(Dataset entries)
-- ==== Sys2Proof/Certificates/Slice0/Obligations.lean ====
section
/-!
DEFINITION. The statements for the provers. Each docstring names the rules of spec/ it formalises; OBLIGATIONS.json
lists them. `doneStatus`, `faultStatus` and `withAdvisory` are the STATUS words of 60_exceptions.md R205;
`faultsWith i s k` says that command i stops with fault code k and changes nothing but STATUS; `changesOnly`
is the frame; all are in Safety.lean.
-/
open Sys2Proof Sys2Proof.Machine

/-! ## Encoding (30_encoding.md) -/

/-- R80, R82, R88: one word of each row, written from the encoding, decodes to its command. -/
def Obligations.WrittenWordsDecode : Prop :=
  decode 0x1140 = .ok (.hdec 1 1) ∧ decode 0x2140 = .ok (.henc 1 1) ∧ decode 0x3240 = .ok (.d16 2 1) ∧
  decode 0x4100 = .ok (.e16 1 0) ∧ decode 0x5140 = .ok (.d32 1 1) ∧ decode 0x6140 = .ok (.e32 1 1) ∧
  decode 0x8380 = .ok (.s2mLeft 3 2) ∧ decode 0x8780 = .ok (.s2mRight 3 2) ∧
  decode 0x8900 = .ok (.s2mSum 1 0) ∧ decode 0x8EC0 = .ok (.s2mDiff 2 3) ∧
  decode 0x9060 = .ok (.m2s 0 1 2) ∧ decode 0xA100 = .ok (.mse 1 0) ∧ decode 0xB240 = .ok (.msd 2 1)

/-- R80, R82: decoding the word of a command gives the command back, every slot number included, and that
word meets the must-be-zero checks of R85. -/
def Obligations.DecodeUndoesEncode : Prop :=
  ∀ i : Instr, decode (encode i) = .ok i ∧ wordWellFormed (encode i) = true

/-- R84, R87: no word but its own is decoded to a command, so the decoder and the encoder are inverse to
each other on the command words. -/
def Obligations.OnlyItsOwnWordDecodesToACommand : Prop :=
  ∀ (w : Half) (i : Instr), decode w = .ok i → encode i = w

/-- R84, R85: the words the decoder accepts are exactly the words that some row of the table covers, the row
is the command's own, no two rows cover the same word, and the accepted words are exactly those that pass
the checks of R80. -/
def Obligations.AcceptedWordsAreTheTableRows : Prop :=
  (∀ w : Half, (∃ i, decode w = .ok i) ↔ ∃ r ∈ opcodeRows, r.covers w = true) ∧
  (∀ (w : Half) (i : Instr), decode w = .ok i → rowOf i ∈ opcodeRows ∧ (rowOf i).covers w = true) ∧
  (∀ (w : Half) (r r' : OpcodeRow), r ∈ opcodeRows → r' ∈ opcodeRows → r.covers w = true →
    r'.covers w = true → r = r') ∧
  (∀ w : Half, (∃ i, decode w = .ok i) ↔ wordWellFormed w = true)

/-- R85: which words match no row, and that issuing one raises IllegalCommand: no slot is changed, `ERR` is 5,
sticky bit 13 is set. -/
def Obligations.ReservedWordRaisesIllegalCommand : Prop :=
  (∀ w : Half, (∀ r ∈ opcodeRows, r.covers w = false) ↔
    opcField w ∈ [0x0, 0x7, 0xC, 0xD, 0xE, 0xF] ∨ zeroField w ≠ 0 ∨ (opcField w ≠ 0x8 ∧ modeField w ≠ 0) ∨
    (opcField w ≠ 0x9 ∧ rs2Field w ≠ 0)) ∧
  (∀ (s : State) (w : Half), nextAction s = some (.cmd w) → (∀ r ∈ opcodeRows, r.covers w = false) →
    step s = .next (s.setStatus (faultStatus s.status 5)).advance ∧
    statusErr (faultStatus s.status 5) = 5 ∧ (faultStatus s.status 5).getLsbD 13 = true)

/-- R88: the written form of every command on every slot, letter for letter (the mnemonic in upper case, the
destination first, the slots in decimal digits), is the command's text and assembles to it, and so does the same line
with a comment after `;`; and the example table of R88, each text with its word. (Spaces before the `;` are log
entry 10.) -/
def Obligations.WrittenFormAssembles : Prop :=
  (∀ d a b : SlotNo,
    let digit := fun k : SlotNo => ["0", "1", "2", "3"].getD k.val ""
    let two := " s" ++ digit d ++ ", s" ++ digit a
    ∀ p ∈ [("HDEC" ++ two, Instr.hdec d a), ("HENC" ++ two, .henc d a), ("D16" ++ two, .d16 d a),
        ("E16" ++ two, .e16 d a), ("D32" ++ two, .d32 d a), ("E32" ++ two, .e32 d a),
        ("S2M.LEFT" ++ two, .s2mLeft d a), ("S2M.RIGHT" ++ two, .s2mRight d a),
        ("S2M.SUM" ++ two, .s2mSum d a), ("S2M.DIFF" ++ two, .s2mDiff d a),
        ("M2S" ++ two ++ ", s" ++ digit b, .m2s d a b), ("MSE" ++ two, .mse d a), ("MSD" ++ two, .msd d a)],
      commandText p.2 = p.1 ∧ assembleLine p.1 = some p.2 ∧
      ∀ note : String, assembleLine (p.1 ++ ";" ++ note) = some p.2 ∧
        assembleLine (p.1 ++ " ; " ++ note) = some p.2) ∧
  (∀ p ∈ [("HDEC s0, s0", (0x1000 : Half)), ("HDEC s1, s1", 0x1140), ("HENC s1, s1", 0x2140),
      ("D16 s0, s0", 0x3000), ("E16 s1, s1", 0x4140), ("D32 s1, s1", 0x5140), ("E32 s1, s1", 0x6140),
      ("S2M.LEFT s3, s2", 0x8380), ("S2M.RIGHT s3, s2", 0x8780), ("S2M.SUM s1, s0", 0x8900),
      ("S2M.DIFF s1, s0", 0x8D00), ("M2S s2, s0, s1", 0x9210), ("MSE s1, s0", 0xA100), ("MSD s2, s1", 0xB240)],
    (assembleLine p.1).map encode = some p.2)

/-! ## One step (00_scope.md R18, 10_state.md R50, 20_memory.md R70 to R73) -/

/-- R73, R50: when the next host action is HostCmd with a word that decodes to `i`, the step is `exec i`, and
the index then moves past the action (`advance` adds one to it and changes nothing else). -/
def Obligations.StepRunsTheDecodedCommand : Prop :=
  ∀ (s : State) (w : Half) (i : Instr), nextAction s = some (.cmd w) → decode w = .ok i →
    step s = match exec i s with
      | .next t => .next t.advance
      | .fault r => .fault r
      | .refused r => .refused r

◆ **Task requirements**: All records should be returned verbatim, none left out.

◆ **Response to the task**:
-- ==== Sys2Proof/Certificates/Slice0/Obligations.lean ====
section
/-!
DEFINITION. The statements for the provers. Each docstring names the rules of spec/ it formalises; OBLIGATIONS.json
lists them. `doneStatus`, `faultStatus` and `withAdvisory` are the STATUS words of 60_exceptions.md R205;
`faultsWith i s k` says that command i stops with fault code k and changes nothing but STATUS; `changesOnly`
is the frame; all are in Safety.lean.
-/
open Sys2Proof Sys2Proof.Machine

/-! ## Encoding (30_encoding.md) -/

/-- R80, R82, R88: one word of each row, written from the encoding, decodes to its command. -/
def Obligations.WrittenWordsDecode : Prop :=
  decode 0x1140 = .ok (.hdec 1 1) ∧ decode 0x2140 = .ok (.henc 1 1) ∧ decode 0x3240 = .ok (.d16 2 1) ∧
  decode 0x4100 = .ok (.e16 1 0) ∧ decode 0x5140 = .ok (.d32 1 1) ∧ decode 0x6140 = .ok (.e32 1 1) ∧
  decode 0x8380 = .ok (.s2mLeft 3 2) ∧ decode 0x8780 = .ok (.s2mRight 3 2) ∧
  decode 0x8900 = .ok (.s2mSum 1 0) ∧ decode 0x8EC0 = .ok (.s2mDiff 2 3) ∧
  decode 0x9060 = .ok (.m2s 0 1 2) ∧ decode 0xA100 = .ok (.mse 1 0) ∧ decode 0xB240 = .ok (.msd 2 1)

/-- R80, R82: decoding the word of a command gives the command back, every slot number included, and that
word meets the must-be-zero checks of R85. -/
def Obligations.DecodeUndoesEncode : Prop :=
  ∀ i : Instr, decode (encode i) = .ok i ∧ wordWellFormed (encode i) = true

/-- R84, R87: no word but its own is decoded to a command, so the decoder and the encoder are inverse to
each other on the command words. -/
def Obligations.OnlyItsOwnWordDecodesToACommand : Prop :=
  ∀ (w : Half) (i : Instr), decode w = .ok i → encode i = w

/-- R84, R85: the words the decoder accepts are exactly the words that some row of the table covers, the row
is the command's own, no two rows cover the same word, and the accepted words are exactly those that pass
the checks of R80. -/
def Obligations.AcceptedWordsAreTheTableRows : Prop :=
  (∀ w : Half, (∃ i, decode w = .ok i) ↔ ∃ r ∈ opcodeRows, r.covers w = true) ∧
  (∀ (w : Half) (i : Instr), decode w = .ok i → rowOf i ∈ opcodeRows ∧ (rowOf i).covers w = true) ∧
  (∀ (w : Half) (r r' : OpcodeRow), r ∈ opcodeRows → r' ∈ opcodeRows → r.covers w = true →
    r'.covers w = true → r = r') ∧
  (∀ w : Half, (∃ i, decode w = .ok i) ↔ wordWellFormed w = true)

/-- R85: which words match no row, and that issuing one raises IllegalCommand: no slot is changed, `ERR` is 5,
sticky bit 13 is set. -/
def Obligations.ReservedWordRaisesIllegalCommand : Prop :=
  (∀ w : Half, (∀ r ∈ opcodeRows, r.covers w = false) ↔
    opcField w ∈ [0x0, 0x7, 0xC, 0xD, 0xE, 0xF] ∨ zeroField w ≠ 0 ∨ (opcField w ≠ 0x8 ∧ modeField w ≠ 0) ∨
    (opcField w ≠ 0x9 ∧ rs2Field w ≠ 0)) ∧
  (∀ (s : State) (w : Half), nextAction s = some (.cmd w) → (∀ r ∈ opcodeRows, r.covers w = false) →
    step s = .next (s.setStatus (faultStatus s.status 5)).advance ∧
    statusErr (faultStatus s.status 5) = 5 ∧ (faultStatus s.status 5).getLsbD 13 = true)

/-- R88: the written form of every command on every slot, letter for letter (the mnemonic in upper case, the
destination first, the slots in decimal digits), is the command's text and assembles to it, and so does the same line
with a comment after `;`; and the example table of R88, each text with its word. (Spaces before the `;` are log
entry 10.) -/
def Obligations.WrittenFormAssembles : Prop :=
  (∀ d a b : SlotNo,
    let digit := fun k : SlotNo => ["0", "1", "2", "3"].getD k.val ""
    let two := " s" ++ digit d ++ ", s" ++ digit a
    ∀ p ∈ [("HDEC" ++ two, Instr.hdec d a), ("HENC" ++ two, .henc d a), ("D16" ++ two, .d16 d a),
        ("E16" ++ two, .e16 d a), ("D32" ++ two, .d32 d a), ("E32" ++ two, .e32 d a),
        ("S2M.LEFT" ++ two, .s2mLeft d a), ("S2M.RIGHT" ++ two, .s2mRight d a),
        ("S2M.SUM" ++ two, .s2mSum d a), ("S2M.DIFF" ++ two, .s2mDiff d a),
        ("M2S" ++ two ++ ", s" ++ digit b, .m2s d a b), ("MSE" ++ two, .mse d a), ("MSD" ++ two, .msd d a)],
      commandText p.2 = p.1 ∧ assembleLine p.1 = some p.2 ∧
      ∀ note : String, assembleLine (p.1 ++ ";" ++ note) = some p.2 ∧
        assembleLine (p.1 ++ " ; " ++ note) = some p.2) ∧
  (∀ p ∈ [("HDEC s0, s0", (0x1000 : Half)), ("HDEC s1, s1", 0x1140), ("HENC s1, s1", 0x2140),
      ("D16 s0, s0", 0x3000), ("E16 s1, s1", 0x4140), ("D32 s1, s1", 0x5140), ("E32 s1, s1", 0x6140),
      ("S2M.LEFT s3, s2", 0x8380), ("S2M.RIGHT s3, s2", 0x8780), ("S2M.SUM s1, s0", 0x8900),
      ("S2M.DIFF s1, s0", 0x8D00), ("M2S s2, s0, s1", 0x9210), ("MSE s1, s0", 0xA100), ("MSD s2, s1", 0xB240)],
    (assembleLine p.1).map encode = some p.2)

/-! ## One step (00_scope.md R18, 10_state.md R50, 20_memory.md R70 to R73) -/

/-- R73, R50: when the next host action is HostCmd with a word that decodes to `i`, the step is `exec i`, and
the index then moves past the action (`advance` adds one to it and changes nothing else). -/
def Obligations.StepRunsTheDecodedCommand : Prop :=
  ∀ (s : State) (w : Half) (i : Instr), nextAction s = some (.cmd w) → decode w = .ok i →
    step s = match exec i s with
      | .next t => .next t.advance
      | .fault r => .fault r
      | .refused r => .refused r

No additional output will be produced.